● **Problem**:
Every line with "length" in it must be copied from the data.

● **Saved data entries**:
-- ==== Sys2Proof/Machine/Ops.lean ====
section
/-! DEFINITION. The named operations: the target's memory and `ReadEntry` (spec/20_memory.md), responding and emitting
(spec/00_scope.md rule R11), ending a command with an error (spec/60_exceptions.md rule R182), the coalescer's two functions
(spec/42_coalescer.md rule R130), reset (spec/70_reset_and_hazards.md rule R200). -/

namespace Sys2Proof.Machine

/-! ### The target's memory -/

/-- What an address that is not listed reads as: the notation of 95_test_vectors ("every other address reads 0")
(log 8). -/
def unlistedByte : Byte := 0

/-- The canonical form from a lower bound on: addresses strictly rising, below 2^64, no byte equal to what an unlisted
address reads as. -/
def memCanonicalFrom : Nat → Memory → Bool
  | _, [] => true
  | lo, (a, b) :: m => decide (lo ≤ a) && decide (a < 2 ^ 64) && b != unlistedByte && memCanonicalFrom (a + 1) m

/-- The canonical form of the target's memory (log 8). -/
def Memory.wf (m : Memory) : Bool := memCanonicalFrom 0 m

/-- The listed byte at an address, or what an unlisted one reads as. -/
def memLookup : Memory → Nat → Byte
  | [], _ => unlistedByte
  | (k, b) :: m, a => if k = a then b else memLookup m a

/-- One byte of the target as the accessor sees it; at and above 2^64 there is no byte, and the value is free. DESIGN CHOICE
(log 11): it depends on the address alone, so no store of the target and no later command changes it, where 20_memory R53 would
let it change between commands. -/
def Memory.readByte (m : Memory) (a : Nat) : Byte :=
  if a < 2 ^ 64 then memLookup m a else Config.byteBeyondTop a

/-- Put a byte at an address, keeping the canonical form. -/
def memInsert : Memory → Nat → Byte → Memory
  | [], a, b => if b = unlistedByte then [] else [(a, b)]
  | (k, c) :: m, a, b =>
    if a < k then (if b = unlistedByte then (k, c) :: m else (a, b) :: (k, c) :: m)
    else if a = k then (if b = unlistedByte then m else (a, b) :: m)
    else (k, c) :: memInsert m a b

/-- The target writes one byte of its memory. The block itself writes none (20_memory R44). -/
def Memory.writeByte (m : Memory) (a : Word) (b : Byte) : Memory := memInsert m a.toNat b

/-- The target writes several bytes, in order. -/
def Memory.writeCells (m : Memory) : List (Word × Byte) → Memory
  | [] => m
  | (a, b) :: cells => Memory.writeCells (Memory.writeByte m a b) cells

/-- Eight bytes as one 64-bit value, the first given lowest. -/
def joinBytes (b0 b1 b2 b3 b4 b5 b6 b7 : Byte) : Word :=
  b7 ++ b6 ++ b5 ++ b4 ++ b3 ++ b2 ++ b1 ++ b0

/-- `MEM(pa)`: the entry the accessor builds from the eight bytes at `pa` (20_memory R47, log 10). -/
def Memory.readWord (m : Memory) (order : ByteOrder) (pa : Nat) : Word :=
  let byte := fun i => Memory.readByte m (pa + i)
  match order with
  | .little => joinBytes (byte 0) (byte 1) (byte 2) (byte 3) (byte 4) (byte 5) (byte 6) (byte 7)
  | .big => joinBytes (byte 7) (byte 6) (byte 5) (byte 4) (byte 3) (byte 2) (byte 1) (byte 0)

/-- `pa ∈ ACCESSIBLE` (20_memory R41, R42). -/
def State.canRead (s : State) (pa : Nat) : Bool :=
  s.accessible.any fun r => decide (r.lo ≤ pa) && decide (pa < r.hi)

/-- The accessor's answer to a read while the target holds still (20_memory R41, R42, R43). -/
def State.entryAt (s : State) (pa : Nat) : Option Word :=
  if pa < 2 ^ 64 ∧ s.canRead pa = true then some (Memory.readWord s.mem s.byteOrder pa) else none

/-- A request goes to the accessor (20_memory R40). -/
def noteRead (pa : Nat) (s : State) : State := { s with reads := s.reads ++ [pa] }

/-- A free value is used up (log 7). -/
def useFree (s : State) : State := { s with freeCount := s.freeCount + 1 }

/-- `ReadEntry(pa)` (20_memory R42): the answer, `none` being HostMemoryError, and the state after it. An address
that is not below 2^64 fails with no request (R43). While the target is changing the answer is a draw
(70 R203, log 12). -/
def readEntry (pa : Nat) (s : State) : Option Word × State :=
  if pa < 2 ^ 64 then
    if s.disturbed = true then (Config.draw s.freeCount, useFree (noteRead pa s))
    else (s.entryAt pa, noteRead pa s)
  else (none, s)

/-! ### Responses, events, errors -/

/-- `respond r`: deliver the response and return to IDLE (00_scope R11, 10_state R21). -/
def respond (r : Response) (s : State) : State :=
  { s with phase := .idle, responses := s.responses ++ [r] }

/-- `emit ev`: append a record to the event output (00_scope R11, 10_state R27). -/
def emit (ev : Event) (s : State) : State := { s with events := s.events ++ [ev] }

/-- `emitRegion(L, em)` of 43_dump R161: the record of a region, where one is emitted. -/
def emitRegion (l : Level) (em : Option Region) (s : State) : State :=
  match em with
  | none => s
  | some q => emit (.region l q.vs q.ve q.ps q.fl) s

/-- The sequencing state holds no value once a command has responded, and the scan stack is empty
(10_state R26, R31; 60_exceptions R182 item 4): free values, logs 6 and 7. The command's hold on the target ends with it. -/
def forgetSequencing (s : State) : State :=
  { s with
    xlLevel := Config.staleLevel s.freeCount
    xlTable := Config.staleTable s.freeCount
    xlVa := Config.staleVa s.freeCount
    drShow := Config.staleShow s.freeCount
    drStack := []
    drLoad := none
    disturbed := false
    freeCount := s.freeCount + 1 }

/-- The end of XLATE or DUMP: the response, and nothing of the command persists (10_state R31). -/
def endCommand (r : Response) (s : State) : State := respond r (forgetSequencing s)

/-- `raise HostMemoryError(pa)` (60_exceptions R181, R182): THE one error that aborts a command. The response records the
failing address, the block is IDLE, `co_pending` and the events emitted stay. There is no saved pc, no vector and no handler
(R185), and so no return from an error either: the next command is accepted from IDLE (R186). -/
def raiseHostMemoryError (pa : Nat) (s : State) : State :=
  endCommand { status := .hostMemoryError, r0 := pa } s

/-- Acceptance (10_state R21, 70 R205): a command runs only from IDLE; presented while the block is busy it is held, and
nothing happens to it or by it (log 17). -/
def accept (s : State) (run : State → State) : Host.Outcome State Fault Refusal :=
  match s.phase with
  | .idle => .next (run s)
  | .xwalk => .next s
  | .drun => .next s

/-! ### The coalescer's functions -/

/-- `mergeable(q, t)` (42_coalescer R131), on exact integers: `q.ve - q.vs` may be negative. -/
def mergeable (q t : Region) : Bool :=
  q.ve == t.vs && q.fl == t.fl && (q.ps : Int) + ((q.ve : Int) - (q.vs : Int)) == (t.ps : Int)

/-- `coalPush(p, t)` (42_coalescer R130): the new pending region, and the region emitted. -/
def coalPush (p : Option Region) (t : Region) : Option Region × Option Region :=
  match p with
  | none => (some t, none)
  | some q =>
    if mergeable q t = true then (some { vs := q.vs, ve := t.ve, ps := q.ps, fl := q.fl }, none)
    else (some t, some q)

/-- `coalFlush(p)` (42_coalescer R130). -/
def coalFlush (p : Option Region) : Option Region × Option Region := (none, p)

/-- The response of CPUSH and CFLUSH for what is emitted (42_coalescer R132). -/
def regionResponse (em : Option Region) : Response :=
  match em with
  | none => { status := .ok }
  | some q => { status := .ok, e := true, r0 := q.vs, r1 := q.ve, r2 := q.ps, r3 := q.fl.toNat }

/-! ### Reset -/

/-- Reset is asserted (70 R200, 10_state R33): the block's registers are as after reset, a command in progress is dropped with no
response; what is not the block's own stays (log 20). -/
def resetBlock (s : State) : State :=
  { s with
    phase := .idle
    xlLevel := State.reset.xlLevel
    xlTable := State.reset.xlTable
    xlVa := State.reset.xlVa
    coPending := none
    drShow := State.reset.drShow
    drStack := []
    drLoad := none
    disturbed := false }

end Sys2Proof.Machine
end

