-- ==== Sys2Proof/WellFormed.lean ====
section
/-! DEFINITION. Which command words are well formed (spec/30_encoding.md rules R72, R73): the four checks a legal
word meets, stated on the word alone and apart from the decoder. Every term of `Instr` is well formed by its type: the level is
its constructor and each bus is a full 64-bit value. -/

namespace Sys2Proof

/-- Bits 7..6 are reserved and must be 0 (R72). -/
def reservedClear (w : Byte) : Bool := w &&& 0xC0 == 0

/-- OP = 111 is reserved (R70). -/
def opcodeAssigned (w : Byte) : Bool := w &&& 0x07 != 0x07

/-- In a DUMP word the level is 0, 1 or 2 (R72). -/
def dumpLevelLegal (w : Byte) : Bool := !(w &&& 0x07 == 0x06 && w &&& 0x30 == 0x30)

/-- Outside DUMP, S and L must be 0 (R72). -/
def fieldsUnusedClear (w : Byte) : Bool := w &&& 0x07 == 0x06 || w &&& 0x38 == 0

/-- A legal command word: all four checks hold (R73). -/
def wellFormedWord (w : Byte) : Bool :=
  reservedClear w && opcodeAssigned w && dumpLevelLegal w && fieldsUnusedClear w

/-- A presented command is well formed when its word is: no bus value is ever checked (R71). -/
def Request.wellFormed (r : Request) : Bool := wellFormedWord r.word

end Sys2Proof
end

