-- ==== Sys2Proof/Machine/Interface.lean ====
section
/-! DEFINITION. The command interface: what one step does with what the outside presents (spec/30_encoding.md rules R71, R86;
spec/70_reset_and_hazards.md rules R200, R203, R205; log 2). -/

namespace Sys2Proof.Machine

/-- The block goes on by itself: a walk step, a scan step, or waiting in IDLE (10_state R21, 70 R201). -/
def progress (s : State) : Host.Outcome State Fault Refusal :=
  match s.phase with
  | .idle => .next s
  | .xwalk => .next (walkStep s)
  | .drun => scanStep s

/-- A command is in progress (10_state R21). -/
def State.busy (s : State) : Bool := s.phase != .idle

/-- The target changes: if a command is in progress, the premise of 20_memory R41 is broken from here to its
response (70 R203, log 12). -/
def targetChange (mem : Memory) (accessible : List Range) (s : State) : State :=
  { s with mem := mem, accessible := accessible, disturbed := s.disturbed || s.busy }

/-- What the caller presents for a pseudo-command (30_encoding R86); DUMPCUR reads the control register now and
looks at ROOTDEC's response next. -/
def expandPseudo (ctrl : Word) : Pseudo → List Input
  | .dumpcur si => [.command (encode (.rootdec ctrl)), .dumpcurBranch si]
  | .dumpat si root => [.command (encode (.dumpL0 si root 0))]
  | .xlateat root va => [.command (encode (.xlate root va))]

/-- DUMPCUR's branch (R86): where ROOTDEC answered OK, DUMP from its `r0`; else the pseudo-command stops with that
status and nothing is read. -/
def dumpcurFollow (si : Bool) : Option Response → List Input
  | none => []
  | some r =>
    match r.status with
    | .ok => [.command (encode (.dumpL0 si (BitVec.ofNat 64 r.r0) 0))]
    | _ => []

/-- What the command interface finds for this step. -/
inductive Fetched where
  /-- A command is accepted; the state has it taken off the interface. -/
  | accepted (i : Instr) (s : State)
  /-- The word presented spells no command (30_encoding R73). -/
  | noCommand (word : Byte) (why : NoCommand)
  /-- No command is accepted in this step; this is what the step does instead. -/
  | settled (o : Host.Outcome State Fault Refusal)

/-- The schedule with its first entry taken off. -/
def setInputs (inputs : List Input) (s : State) : State := { s with inputs := inputs }

/-- A command is presented to an idle block. -/
def fetchCommand (r : Request) (s : State) : Fetched :=
  match decode r with
  | .ok i => .accepted i s
  | .error why => .noCommand r.word why

/-- The first entry of the schedule, and what it makes of this step. What the caller presents is held while the block is busy
(70 R205); reset and the target's changes are not. -/
def fetch (s : State) : Fetched :=
  match s.inputs with
  | [] => .settled (progress s)
  | .quiet :: rest => .settled (progress (setInputs rest s))
  | .reset :: rest => .settled (.next (resetBlock (setInputs rest s)))
  | .targetStore cells :: rest =>
    .settled (.next (targetChange (Memory.writeCells s.mem cells) s.accessible (setInputs rest s)))
  | .targetAccess ranges :: rest => .settled (.next (targetChange s.mem ranges (setInputs rest s)))
  | .ctrlWrite v :: rest => .settled (.next { s with ctrl := v, inputs := rest })
  | .awaitIdle :: rest =>
    if s.busy = true then .settled (progress s) else .settled (.next (setInputs rest s))
  | .command r :: rest =>
    if s.busy = true then .settled (progress s) else fetchCommand r (setInputs rest s)
  | .pseudo p :: rest =>
    if s.busy = true then .settled (progress s)
    else .settled (.next (setInputs (expandPseudo s.ctrl p ++ rest) s))
  | .dumpcurBranch si :: rest =>
    if s.busy = true then .settled (progress s)
    else .settled (.next (setInputs (dumpcurFollow si s.responses.getLast? ++ rest) s))

/-- Present a command to an idle block as the next thing the step finds. A command in progress is abandoned, since
a busy block accepts none (70 R205; log 3). -/
def presentNow (r : Request) (s : State) : State :=
  { s with phase := .idle, drStack := [], drLoad := none, disturbed := false, inputs := .command r :: s.inputs }

end Sys2Proof.Machine
end

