-- ==== Sys2Proof/Safety.lean ====
section
/-! DEFINITION. What counts as a proper state and a proper use of the block, in the terms the statements use: the shapes
and widths of spec/10_state.md, the values of spec/30_encoding.md rules R76 and R80, and the caller duties of spec/70_reset_and_hazards.md. -/

namespace Sys2Proof.Machine

/-! ### Caller duties -/

/-- The base is that of a page table (70 R206): a multiple of the page size. -/
def alignedBase (base : Word) : Prop := base.toNat % Config.pageSize = 0

/-- A stream of tuples in strictly increasing, non-overlapping virtual order, none of them empty (70 R208). -/
def orderedTuples (ts : List Region) : Prop :=
  (∀ t ∈ ts, t.vs < t.ve) ∧ ts.Pairwise fun a b => a.ve ≤ b.vs

/-- Two tuples in a row that belong together: virtually and physically adjacent, flags identical (42_coalescer R131). -/
def adjacent (a b : Region) : Prop :=
  a.ve = b.vs ∧ a.fl = b.fl ∧ (a.ps : Int) + ((a.ve : Int) - (a.vs : Int)) = (b.ps : Int)

/-! ### Shapes and widths of the state -/

/-- A bound on every virtual address of a scan: a 64-bit start and the whole of a root table's range
(10_state R26, 30_encoding R80: below 2^65). -/
def scanTop : Nat := 2 ^ 64 + 2 ^ 39

/-- A frame as 10_state R26 describes it: 512 entries, idx from 0 to 512, virtual addresses in bounds, and a pending region that ends
at or before the next entry. -/
def frameOk (f : Frame) : Prop :=
  f.tbl.length = Config.entries ∧ f.idx ≤ Config.entries ∧
  f.voff + Config.entries * span f.level ≤ scanTop ∧
  ∀ q, f.coal = some q → q.vs < q.ve ∧ q.ve ≤ entryStart f.voff f.level f.idx ∧ q.ps < 2 ^ 56

/-- A scan stack, the top first: each frame one level below the frame under it, whose coalescer is absent
(10_state R26; 43_dump R156, R160). -/
def stackOk : List Frame → Prop
  | [] => True
  | [f] => frameOk f
  | f :: g :: below => frameOk f ∧ g.level.next? = some f.level ∧ g.coal = none ∧ stackOk (g :: below)

/-- A table being read above a stack (43_dump R153, R160). -/
def loadingOk (ld : Loading) (below : List Frame) : Prop :=
  ld.got.length < Config.entries ∧ ld.voff + Config.entries * span ld.level ≤ scanTop ∧
  ∀ g rest, below = g :: rest → g.level.next? = some ld.level ∧ g.coal = none

/-- The scan sequencer's state in each phase (10_state R26): empty but in DRUN, where a table is being read or a
frame is there to scan. -/
def sequencerOk (s : State) : Prop :=
  match s.phase with
  | .idle => s.drStack = [] ∧ s.drLoad = none ∧ s.disturbed = false
  | .xwalk => s.drStack = [] ∧ s.drLoad = none
  | .drun =>
    stackOk s.drStack ∧ (s.drLoad = none → s.drStack ≠ []) ∧
      ∀ ld, s.drLoad = some ld → loadingOk ld s.drStack

/-- The widths of `co_pending` (10_state R25). -/
def pendingOk (s : State) : Prop :=
  ∀ q, s.coPending = some q → q.vs < 2 ^ 64 ∧ q.ve < 2 ^ 64 ∧ q.ps < 2 ^ 64

/-- The invariant of the machine: the target's memory is canonical, the scan sequencer has the shape of 10_state R26, and
`co_pending` the widths of 10_state R25. -/
def Invariant (s : State) : Prop := Memory.wf s.mem = true ∧ sequencerOk s ∧ pendingOk s

/-- A response as 30_encoding R76 bounds it: 64-bit fields, but for the failing address of HOST_MEMORY_ERROR, below 2^64 + 2^12. -/
def responseOk (r : Response) : Prop :=
  r.r1 < 2 ^ 64 ∧ r.r2 < 2 ^ 64 ∧ r.r3 < 2 ^ 64 ∧
  (r.status = .hostMemoryError → r.r0 < 2 ^ 64 + 2 ^ 12) ∧ (r.status ≠ .hostMemoryError → r.r0 < 2 ^ 64)

/-- An event record as 30_encoding R80 bounds it. -/
def eventOk : Event → Prop
  | .dir l i vs child => l ≠ .l2 ∧ i < 512 ∧ vs < 2 ^ 65 ∧ child < 2 ^ 56 ∧ child % 4096 = 0
  | .region _ vs ve ps _ => vs < ve ∧ ve < 2 ^ 65 ∧ ps < 2 ^ 64
  | .invalid _ i vs _ => i < 512 ∧ vs < 2 ^ 65
  | .malformed l i vs _ => l = .l2 ∧ i < 512 ∧ vs < 2 ^ 65

/-- What has left the block is within the widths the spec gives it: requests are 64-bit addresses (20_memory R43). -/
def outputsOk (s : State) : Prop :=
  (∀ r ∈ s.responses, responseOk r) ∧ (∀ ev ∈ s.events, eventOk ev) ∧ ∀ pa ∈ s.reads, pa < 2 ^ 64

/-! ### The fields a statement says are kept -/

/-- What the target and the caller own is as before (mem, ACCESSIBLE, byte order, control value). -/
def sameTarget (s t : State) : Prop :=
  t.mem = s.mem ∧ t.accessible = s.accessible ∧ t.byteOrder = s.byteOrder ∧ t.ctrl = s.ctrl

/-- The level of the table an event record is about (30_encoding R80). -/
def eventLevel : Event → Level
  | .dir l _ _ _ => l
  | .region l _ _ _ _ => l
  | .invalid l _ _ _ => l
  | .malformed l _ _ _ => l

/-- The virtual start an event record carries (30_encoding R80). -/
def eventStart : Event → Nat
  | .dir _ _ vs _ => vs
  | .region _ vs _ _ _ => vs
  | .invalid _ _ vs _ => vs
  | .malformed _ _ vs _ => vs

/-- The record is a DIR record. -/
def isDir : Event → Bool
  | .dir _ _ _ _ => true
  | .region _ _ _ _ _ => false
  | .invalid _ _ _ _ => false
  | .malformed _ _ _ _ => false

/-! ### Terms of the statements -/

/-- The buses of a request carry the operands of a command, each on the bus of 30_encoding R75. -/
def carriesOperands (i : Instr) (r : Request) : Prop :=
  match i with
  | .ptedec raw => r.a = raw
  | .vasplit va => r.a = va
  | .rootdec ctrl => r.a = ctrl
  | .xlate root va => r.a = root ∧ r.b = va
  | .cpush vs ve ps d => r.a = vs ∧ r.b = ve ∧ r.c = ps ∧ r.d = d
  | .cflush => True
  | .dumpL0 _ base voff => r.a = base ∧ r.b = voff
  | .dumpL1 _ base voff => r.a = base ∧ r.b = voff
  | .dumpL2 _ base voff => r.a = base ∧ r.b = voff

/-- What a command's end leaves: the response delivered, IDLE, and `co_pending`, the events and the target as they were. -/
def endsWith (s t : State) (r : Response) : Prop :=
  t.phase = .idle ∧ t.responses = s.responses ++ [r] ∧ t.events = s.events ∧ t.coPending = s.coPending ∧
  t.drStack = [] ∧ t.inputs = s.inputs ∧ sameTarget s t

/-- The top frame `f` is being scanned, with nothing presented, and its next entry is `raw`. -/
def scansEntry (s : State) (f : Frame) (below : List Frame) (raw : Word) : Prop :=
  s.phase = .drun ∧ s.inputs = [] ∧ s.drLoad = none ∧ s.drStack = f :: below ∧ f.tbl[f.idx]? = some raw

/-- An entry is processed (43_dump R152). -/
def isProcessed (s : State) (raw : Word) : Prop :=
  (s.drShow = false ∧ raw.getLsbD 0 = true) ∨ (s.drShow = true ∧ raw ≠ 0)

end Sys2Proof.Machine
end

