/-! ### forgetSequencing -/

@[simp] theorem forgetSequencing_phase (s : State) : (forgetSequencing s).phase = s.phase := rfl
@[simp] theorem forgetSequencing_xlLevel (s : State) : (forgetSequencing s).xlLevel = Config.staleLevel s.freeCount := rfl
@[simp] theorem forgetSequencing_xlTable (s : State) : (forgetSequencing s).xlTable = Config.staleTable s.freeCount := rfl
@[simp] theorem forgetSequencing_xlVa (s : State) : (forgetSequencing s).xlVa = Config.staleVa s.freeCount := rfl
@[simp] theorem forgetSequencing_coPending (s : State) : (forgetSequencing s).coPending = s.coPending := rfl
@[simp] theorem forgetSequencing_drShow (s : State) : (forgetSequencing s).drShow = Config.staleShow s.freeCount := rfl
@[simp] theorem forgetSequencing_drStack (s : State) : (forgetSequencing s).drStack = [] := rfl
@[simp] theorem forgetSequencing_drLoad (s : State) : (forgetSequencing s).drLoad = none := rfl
@[simp] theorem forgetSequencing_mem (s : State) : (forgetSequencing s).mem = s.mem := rfl
@[simp] theorem forgetSequencing_accessible (s : State) : (forgetSequencing s).accessible = s.accessible := rfl
@[simp] theorem forgetSequencing_byteOrder (s : State) : (forgetSequencing s).byteOrder = s.byteOrder := rfl
@[simp] theorem forgetSequencing_ctrl (s : State) : (forgetSequencing s).ctrl = s.ctrl := rfl
@[simp] theorem forgetSequencing_inputs (s : State) : (forgetSequencing s).inputs = s.inputs := rfl
@[simp] theorem forgetSequencing_reads (s : State) : (forgetSequencing s).reads = s.reads := rfl
@[simp] theorem forgetSequencing_events (s : State) : (forgetSequencing s).events = s.events := rfl
@[simp] theorem forgetSequencing_responses (s : State) : (forgetSequencing s).responses = s.responses := rfl
@[simp] theorem forgetSequencing_disturbed (s : State) : (forgetSequencing s).disturbed = false := rfl
@[simp] theorem forgetSequencing_freeCount (s : State) : (forgetSequencing s).freeCount = s.freeCount + 1 := rfl

/-! ### endCommand -/

@[simp] theorem endCommand_phase (r : Response) (s : State) : (endCommand r s).phase = .idle := rfl
@[simp] theorem endCommand_xlLevel (r : Response) (s : State) : (endCommand r s).xlLevel = Config.staleLevel s.freeCount := rfl
@[simp] theorem endCommand_xlTable (r : Response) (s : State) : (endCommand r s).xlTable = Config.staleTable s.freeCount := rfl
@[simp] theorem endCommand_xlVa (r : Response) (s : State) : (endCommand r s).xlVa = Config.staleVa s.freeCount := rfl
@[simp] theorem endCommand_coPending (r : Response) (s : State) : (endCommand r s).coPending = s.coPending := rfl
@[simp] theorem endCommand_drShow (r : Response) (s : State) : (endCommand r s).drShow = Config.staleShow s.freeCount := rfl
@[simp] theorem endCommand_drStack (r : Response) (s : State) : (endCommand r s).drStack = [] := rfl
@[simp] theorem endCommand_drLoad (r : Response) (s : State) : (endCommand r s).drLoad = none := rfl
@[simp] theorem endCommand_mem (r : Response) (s : State) : (endCommand r s).mem = s.mem := rfl
@[simp] theorem endCommand_accessible (r : Response) (s : State) : (endCommand r s).accessible = s.accessible := rfl
@[simp] theorem endCommand_byteOrder (r : Response) (s : State) : (endCommand r s).byteOrder = s.byteOrder := rfl
@[simp] theorem endCommand_ctrl (r : Response) (s : State) : (endCommand r s).ctrl = s.ctrl := rfl
@[simp] theorem endCommand_inputs (r : Response) (s : State) : (endCommand r s).inputs = s.inputs := rfl
@[simp] theorem endCommand_reads (r : Response) (s : State) : (endCommand r s).reads = s.reads := rfl
@[simp] theorem endCommand_events (r : Response) (s : State) : (endCommand r s).events = s.events := rfl
@[simp] theorem endCommand_responses (r : Response) (s : State) : (endCommand r s).responses = s.responses ++ [r] := rfl
@[simp] theorem endCommand_disturbed (r : Response) (s : State) : (endCommand r s).disturbed = false := rfl
@[simp] theorem endCommand_freeCount (r : Response) (s : State) : (endCommand r s).freeCount = s.freeCount + 1 := rfl

/-! ### resetBlock -/

@[simp] theorem resetBlock_phase (s : State) : (resetBlock s).phase = .idle := rfl
@[simp] theorem resetBlock_xlLevel (s : State) : (resetBlock s).xlLevel = .l0 := rfl
@[simp] theorem resetBlock_xlTable (s : State) : (resetBlock s).xlTable = 0 := rfl
@[simp] theorem resetBlock_xlVa (s : State) : (resetBlock s).xlVa = 0 := rfl
@[simp] theorem resetBlock_coPending (s : State) : (resetBlock s).coPending = none := rfl
@[simp] theorem resetBlock_drShow (s : State) : (resetBlock s).drShow = false := rfl
@[simp] theorem resetBlock_drStack (s : State) : (resetBlock s).drStack = [] := rfl
@[simp] theorem resetBlock_drLoad (s : State) : (resetBlock s).drLoad = none := rfl
@[simp] theorem resetBlock_mem (s : State) : (resetBlock s).mem = s.mem := rfl
@[simp] theorem resetBlock_accessible (s : State) : (resetBlock s).accessible = s.accessible := rfl
@[simp] theorem resetBlock_byteOrder (s : State) : (resetBlock s).byteOrder = s.byteOrder := rfl
@[simp] theorem resetBlock_ctrl (s : State) : (resetBlock s).ctrl = s.ctrl := rfl
@[simp] theorem resetBlock_inputs (s : State) : (resetBlock s).inputs = s.inputs := rfl
@[simp] theorem resetBlock_reads (s : State) : (resetBlock s).reads = s.reads := rfl
@[simp] theorem resetBlock_events (s : State) : (resetBlock s).events = s.events := rfl
@[simp] theorem resetBlock_responses (s : State) : (resetBlock s).responses = s.responses := rfl
@[simp] theorem resetBlock_disturbed (s : State) : (resetBlock s).disturbed = false := rfl
@[simp] theorem resetBlock_freeCount (s : State) : (resetBlock s).freeCount = s.freeCount := rfl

● **Completed task**:
  f.tbl.length = Config.entries ∧ f.idx ≤ Config.entries ∧
  ld.got.length < Config.entries ∧ ld.voff + Config.entries * span ld.level ≤ scanTop ∧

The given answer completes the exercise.